:: Data extracted from a collection ::

/-- The step from s to t runs a command that completes with `OK`: it writes a result, inserts, or constructs (R84). -/
def State.completesOk (s t : State) : Prop :=
  (∃ i v, s.commandNext i ∧ (i = .hash ∨ i = .fmix ∨ i = .query) ∧ t = (s.passTurn.setResult v).complete .ok) ∨
  (∃ v, s.commandNext .insert ∧ s.valid = true ∧
    t = ((s.passTurn.setBits (insertBits s.bits s.positions).1).setResult v).complete .ok) ∨
  (∃ (i : Instr) (f : Bool) (m k : Int), s.commandNext i ∧ Instr.constructs i = true ∧
    0 < m ∧ 0 < k ∧ m ≤ s.params.mMax ∧ k ≤ kMax ∧ t = (s.passTurn.construct m k f).complete .ok)

/-- The block's turn: an error changes the code alone, or the command completes with `OK` (R197). -/
theorem step_blockTurn_cases {s t : State} (h : step s = .next t) (hm : s.hostMoves = false) :
    (∃ c, c ≠ .ok ∧ (c = .noFilter → s.valid = false) ∧ t = s.passTurn.complete c) ∨ s.completesOk t := by
  obtain ⟨w, hw, ha, hc⟩ := step_blockTurn h hm
  rcases runCommand_cases hc with ⟨i, hd, he⟩ | ⟨_, _, rfl⟩
  · have hn : s.commandNext i := ⟨w, hw, ha, hd⟩
    rcases exec_cases he with ⟨c, hne, rfl⟩ | ⟨hi, v, rfl⟩ | ⟨rfl, hv, _, rfl⟩ | ⟨f, m, k, hi, hm0, hk0, hm1, hk1, rfl⟩
    · exact .inl ⟨c, hne, fun hc => exec_noFilter (s := s.passTurn) he hc, rfl⟩
    · exact .inr (.inl ⟨i, v, hn, hi, rfl⟩)
    · exact .inr (.inr (.inl ⟨_, hn, hv, rfl⟩))
    · exact .inr (.inr (.inr ⟨i, f, m, k, hn, (constructs_iff i).mpr ⟨f, hi⟩, hm0, hk0, hm1, hk1, rfl⟩))
  · exact .inl ⟨_, by simp, by simp, rfl⟩

/-- A step that is no reset keeps `RESULT` and the filter's registers, or runs a command that completes with `OK`. -/
theorem step_changes {s t : State} (h : step s = .next t) (hr : s.resetNext = false) :
    (t.result = s.result ∧ t.numBits = s.numBits ∧ t.numHash = s.numHash ∧ t.fast = s.fast ∧ t.valid = s.valid) ∨
    s.completesOk t := by
  cases hm : s.hostMoves with
  | true =>
    obtain ⟨_, hres, hnb, hnh, hf, hv, _, _⟩ := step_hostTurn_frame h hm hr
    exact .inl ⟨hres, hnb, hnh, hf, hv⟩
  | false =>
    rcases step_blockTurn_cases h hm with ⟨c, _, _, rfl⟩ | hcmd
    · exact .inl ⟨rfl, rfl, rfl, rfl, rfl⟩
    · exact .inr hcmd

end Sys2Proof.Machine
end

section
/-! The bit array under the filter's loops (R35, R54, R166): which bits a command sets, and where they lie. -/

namespace Sys2Proof.Machine

/-- A word of the bit array after a write there, zero or not (R54). -/
theorem bitsWord_write_self (m : List (Nat × Word)) (j : Nat) (v : Word) :
    bitsWord (Memory.write unlistedBits m j v) j = v := by
  rw [bitsWord, Memory.read?_write_self]
  by_cases h0 : unlistedBits = some v
  · rw [if_pos h0]; exact Option.some.inj h0
  · rw [if_neg h0]

/-- The word written by setting a bit (R54). -/
theorem bitsWord_setBit_self (m : List (Nat × Word)) (p : Nat) :
    bitsWord (setBit m p) (p / 32) = bitsWord m (p / 32) ||| (1#32 <<< (p % 32)) :=
  bitsWord_write_self _ _ _

/-- Every other word is kept (R54). -/
theorem bitsWord_setBit_other (m : List (Nat × Word)) (p : Nat) {j : Nat} (hj : j ≠ p / 32) :
    bitsWord (setBit m p) j = bitsWord m j := by
  simp only [bitsWord, setBit, Memory.read?_write_other _ _ _ _ _ hj]

/-- Setting a bit makes it 1 and keeps every other bit (R54). -/
theorem bitAt_setBit (m : List (Nat × Word)) (p q : Nat) : bitAt (setBit m p) q = (bitAt m q || q == p) := by
  unfold bitAt
  by_cases hj : q / 32 = p / 32
  · rw [hj, bitsWord_setBit_self]
    have hp : p % 32 < 32 := Nat.mod_lt _ (by omega)
    have hpq : p % 32 = q % 32 ↔ q = p := by omega
    have hbit : (1#32 <<< (p % 32)).getLsbD (q % 32) = (q == p) := by
      rw [← BitVec.twoPow_eq, BitVec.getLsbD_twoPow, decide_eq_true hp, Bool.true_and, decide_eq_decide.mpr hpq]
      rfl
    rw [BitVec.getLsbD_or, hbit]
  · have hne : (q == p) = false := beq_false_of_ne fun he => hj (by rw [he])
    rw [bitsWord_setBit_other _ _ hj, hne, Bool.or_false]

/-- One turn of `INSERT`'s loop leaves the bit of its position 1 and keeps every other bit, whether it writes or not (R166). -/
theorem bitAt_insertBit (b : List (Nat × Word) × Bool) (p q : Nat) :
    bitAt (insertBit b p).1 q = true ↔ bitAt b.1 q = true ∨ q = p := by
  unfold insertBit
  split
  · next hp =>
    refine ⟨.inl, ?_⟩
    rintro (h | rfl)
    · exact h
    · exact hp
  · simp [bitAt_setBit]

/-- `INSERT`'s loop sets the bits of its positions and keeps every other bit (R166). -/
theorem bitAt_insertBits (m : List (Nat × Word)) (ps : List Nat) (q : Nat) :
    bitAt (insertBits m ps).1 q = true ↔ bitAt m q = true ∨ q ∈ ps := by
  have loop : ∀ b : List (Nat × Word) × Bool, bitAt (ps.foldl insertBit b).1 q = true ↔ bitAt b.1 q = true ∨ q ∈ ps := by
    induction ps with
    | nil => simp
    | cons p ps ih => intro b; rw [List.foldl_cons, ih, bitAt_insertBit, List.mem_cons, or_assoc]
  exact loop (m, false)

/-- `INSERT`'s loop keeps the canonical form of the bit array. -/
theorem insertBits_wf (m : List (Nat × Word)) (ps : List Nat) (hm : Memory.wf unlistedBits m) :
    Memory.wf unlistedBits (insertBits m ps).1 := by
  have loop : ∀ b : List (Nat × Word) × Bool, Memory.wf unlistedBits b.1 → Memory.wf unlistedBits (ps.foldl insertBit b).1 := by
    induction ps with
    | nil => exact fun _ hb => hb
    | cons p ps ih =>
      intro b hb
      refine ih _ ?_
      unfold insertBit
      split
      · exact hb
      · exact setBit_wf _ _ hb
  exact loop _ hm

/-- A position lies in the filter (R164). -/
theorem positions_lt {key : List Byte} {m k : Nat} {fast : Bool} (hm : 1 ≤ m) {p : Nat} (hp : p ∈ positions key m k fast) :
    p < m := by
  obtain ⟨w, _, rfl⟩ := List.mem_map.mp hp
  exact Nat.mod_lt _ hm

/-- In canonical form, the bound on the listed words is a bound on the bits that are 1. -/
theorem State.bitsLegal_iff (s : State) :
    s.bitsLegal ↔ Memory.wf unlistedBits s.bits ∧ ∀ p, bitAt s.bits p = true → p < unsigned s.numBits := by
  refine and_congr_right fun hwf => ⟨fun h p hp => ?_, fun h e he i hi hbit => h _ ?_⟩
  · unfold bitAt bitsWord at hp
    split at hp
    · next w hw =>
      have := h _ (Memory.mem_of_read? hw) (p % 32) (Nat.mod_lt _ (by omega)) hp
      omega
    · simp at hp
  · have hdiv : (32 * e.1 + i) / 32 = e.1 := by omega
    have hmod : (32 * e.1 + i) % 32 = i := by omega
    simp only [bitAt, bitsWord, hdiv, hmod, Memory.read?_of_mem hwf.1 he, hbit]

end Sys2Proof.Machine
end

section
/-! The invariant of the state (R28, R29, R31, R34, R35, R192) through every event and every command. -/

namespace Sys2Proof.Machine

/-- A state with legal parameters, no filter, no key byte and no bit listed meets the invariant. -/
theorem State.Inv_of_cleared {s : State} (hp : s.params.legal) (hk : s.keybuf = []) (hb : s.bits = []) (hv : s.valid = false)
    (hm : s.numBits = 0) (hn : s.numHash = 0) (hf : s.fast = false) : s.Inv := by
  refine ⟨hp, ⟨hk ▸ Memory.wf_nil_key, by simp [hk]⟩, ⟨by simp [hv], fun _ => ⟨hm, hn, hf⟩⟩,
    ⟨hb ▸ Memory.wf_nil_bits, by simp [hb]⟩, fun _ => hv⟩

/-- A filter's number of bits fits a signed word (R8, R28). -/
theorem le_word_of_le_mMax {p : Params} (hp : p.legal) {m : Int} (hm : m ≤ p.mMax) : m ≤ 2147483647 := by
  obtain ⟨_, hmax, _⟩ := hp
  omega

/-- The reset event makes the invariant hold, from any state with legal parameters (R220). -/
theorem State.resetBlock_Inv {s : State} (hp : s.params.legal) : s.resetBlock.Inv :=
  State.Inv_of_cleared hp rfl rfl rfl rfl rfl rfl

/-- Settles O35: nothing is listed and there is no filter; the parameters of log entry 4 are in the ranges of R8. -/
theorem resetMeetsInvariant : Obligations.ResetMeetsInvariant :=
  State.Inv_of_cleared (by decide) rfl rfl rfl rfl rfl rfl

/-- A word the host can write stands below `KEY_MAX` with all its four bytes, since `KEY_MAX` is a multiple of 4 (R8, R52). -/
theorem placeOf_keyWord_lt {p : Params} (hp : p.legal) {off w : Nat} (h : placeOf p off = .ok (.keyWord w)) :
    4 * w + 3 < p.keyMax := by
  obtain ⟨_, _, hmod, _, _⟩ := hp
  unfold placeOf at h
  split at h
  · cases h
  · split at h
    · simp only [Except.ok.injEq] at h
      revert h; unfold lowPlace
      split <;> simp
    · split at h
      · have hw : (off - 0x100) / 4 = w := by simpa using h
        omega
      · cases h

/-- A byte write below `KEY_MAX` keeps the key buffer legal (R34, R52). -/
theorem State.setKeyByte_keybufLegal {s : State} {i : Nat} (b : Byte) (hi : i < s.params.keyMax) (h : s.keybufLegal) :
    (s.setKeyByte i b).keybufLegal := by
  obtain ⟨hwf, hlt⟩ := h
  refine ⟨State.setKeyByte_wf s i b hwf, fun e he => ?_⟩
  rcases Memory.mem_write unlistedKey s.keybuf i b e he with rfl | he
  · exact hi
  · exact hlt e he

/-- The host's write of a word in the buffer keeps it legal (R52). -/
theorem State.setKeyWord_keybufLegal {s : State} {w : Nat} (v : Word) (hw : 4 * w + 3 < s.params.keyMax) (h : s.keybufLegal) :
    (s.setKeyWord w v).keybufLegal := by
  unfold State.setKeyWord
  refine State.setKeyByte_keybufLegal _ hw ?_
  refine State.setKeyByte_keybufLegal _ (Nat.lt_of_succ_lt hw) ?_
  refine State.setKeyByte_keybufLegal _ (by simp; omega) ?_
  exact State.setKeyByte_keybufLegal _ (by omega) h

/-- A write of a place of the block, while not busy, keeps the invariant (R51, R52). -/
theorem State.writePlace_Inv {s : State} {off : Nat} {pl : Place} (v : Word) (hpl : placeOf s.params off = .ok pl) (h : s.Inv) :
    (s.writePlace v pl).Inv := by
  cases pl with
  | reg r =>
    refine State.Inv_congr ?_ ?_ ?_ ?_ ?_ ?_ ?_ ?_ h <;> cases r <;> rfl
  | reserved => exact h
  | keyWord w =>
    obtain ⟨hp, hk, hf, hb, he⟩ := h
    have hkw := State.setKeyWord_keybufLegal v (placeOf_keyWord_lt hp hpl) hk
    rw [State.setKeyWord_frame] at hkw
    rw [State.writePlace, State.setKeyWord_frame]
    exact ⟨hp, hkw, hf, hb, he⟩

/-- The host's turn keeps the invariant (R50, R93, R220, R228). -/
theorem serveHost_Inv {s t : State} (h : serveHost s = .next t) (hi : s.Inv) : t.Inv := by
  rcases serveHost_cases h with ⟨_, rfl⟩ | ⟨off, v, es, pl, _, hp, rfl⟩ | ⟨off, es, pl, _, _, rfl⟩ | ⟨es, _, rfl⟩ | ⟨es, _, rfl⟩
  · exact hi
  · split
    · exact hi
    · exact State.writePlace_Inv v hp hi
  · rw [State.readAny_frame]; exact hi
  · split <;> exact hi
  · obtain ⟨hp, _⟩ := hi
    exact State.resetBlock_Inv hp

/-- The completion of a command keeps the invariant, unless it leaves `NO_FILTER` beside a filter (R192). -/
theorem State.complete_Inv {s : State} {c : Code} (hc : c = .noFilter → s.valid = false) (h : s.Inv) : (s.complete c).Inv := by
  obtain ⟨hp, hk, hf, hb, _⟩ := h
  exact ⟨hp, hk, hf, hb, hc⟩

/-- An insertion into the filter that stands keeps the invariant: it sets only positions below `NUM_BITS` (R164, R166). -/
theorem State.insert_Inv {s : State} (hv : s.valid = true) (h : s.Inv) : (s.setBits (insertBits s.bits s.positions).1).Inv := by
  obtain ⟨hp, hk, hf, hb, he⟩ := h
  obtain ⟨hwf, hlt⟩ := s.bitsLegal_iff.mp hb
  refine ⟨hp, hk, hf, (State.bitsLegal_iff _).mpr ⟨insertBits_wf _ _ hwf, fun q hq => ?_⟩, he⟩
  rcases (bitAt_insertBits _ _ q).mp hq with hq | hq
  · exact hlt q hq
  · obtain ⟨hm, _⟩ := hf.1 hv
    exact positions_lt hm hq

/-- A construction with legal numbers, completed, keeps the invariant (R142, R147). -/
theorem State.construct_complete_Inv {s : State} {m k : Int} (f : Bool) (hm0 : 0 < m) (hk0 : 0 < k) (hm1 : m ≤ s.params.mMax)
    (hk1 : k ≤ kMax) (h : s.Inv) : ((s.construct m k f).complete .ok).Inv := by
  obtain ⟨hp, hkey, _, _, _⟩ := h
  have hmw := le_word_of_le_mMax hp hm1
  unfold kMax at hk1
  refine ⟨hp, hkey, ⟨fun _ => ?_, by simp⟩, ⟨Memory.wf_nil_bits, by simp⟩, by simp⟩
  simp only [unsigned, State.complete_numBits, State.complete_numHash, State.complete_params, State.construct_numBits,
    State.construct_numHash, State.construct_params, toNat_ofInt_word hm0 hmw, toNat_ofInt_word hk0 hk1]
  omega

/-- The parameters are no state of the block: no step changes them (R8, R20). -/
theorem step_params {s t : State} (h : step s = .next t) : t.params = s.params := by
  cases hr : s.resetNext with
  | true => obtain ⟨u, hu, rfl⟩ := step_reset h hr; exact hu
  | false =>
    cases hm : s.hostMoves with
    | true => exact (step_hostTurn_frame h hm hr).1
    | false =>
      rcases step_blockTurn_cases h hm with ⟨_, _, _, rfl⟩ | ⟨_, _, _, _, rfl⟩ | ⟨_, _, _, rfl⟩ |
        ⟨_, _, _, _, _, _, _, _, _, _, rfl⟩ <;> rfl

/-- The block's turn keeps the invariant. -/
theorem step_blockTurn_Inv {s t : State} (h : step s = .next t) (hm : s.hostMoves = false) (hi : s.Inv) : t.Inv := by
  rcases step_blockTurn_cases h hm with ⟨c, _, hc, rfl⟩ | ⟨_, v, _, _, rfl⟩ | ⟨v, _, hv, rfl⟩ |
    ⟨_, f, m, k, _, _, hm0, hk0, hm1, hk1, rfl⟩
  · exact State.complete_Inv hc hi
  · exact State.complete_Inv (by simp) hi
  · exact State.complete_Inv (by simp) (State.insert_Inv hv hi)
  · exact State.construct_complete_Inv f hm0 hk0 hm1 hk1 hi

:: EXERCISE ::
Find the string "that" in the entries above. Copy each line where it occurs.

:: EXERCISE RESULT ::
/-- The step from s to t runs a command that completes with `OK`: it writes a result, inserts, or constructs (R84). -/
/-- A step that is no reset keeps `RESULT` and the filter's registers, or runs a command that completes with `OK`. -/
/-- In canonical form, the bound on the listed words is a bound on the bits that are 1. -/
/-- An insertion into the filter that stands keeps the invariant: it sets only positions below `NUM_BITS` (R164, R166). -/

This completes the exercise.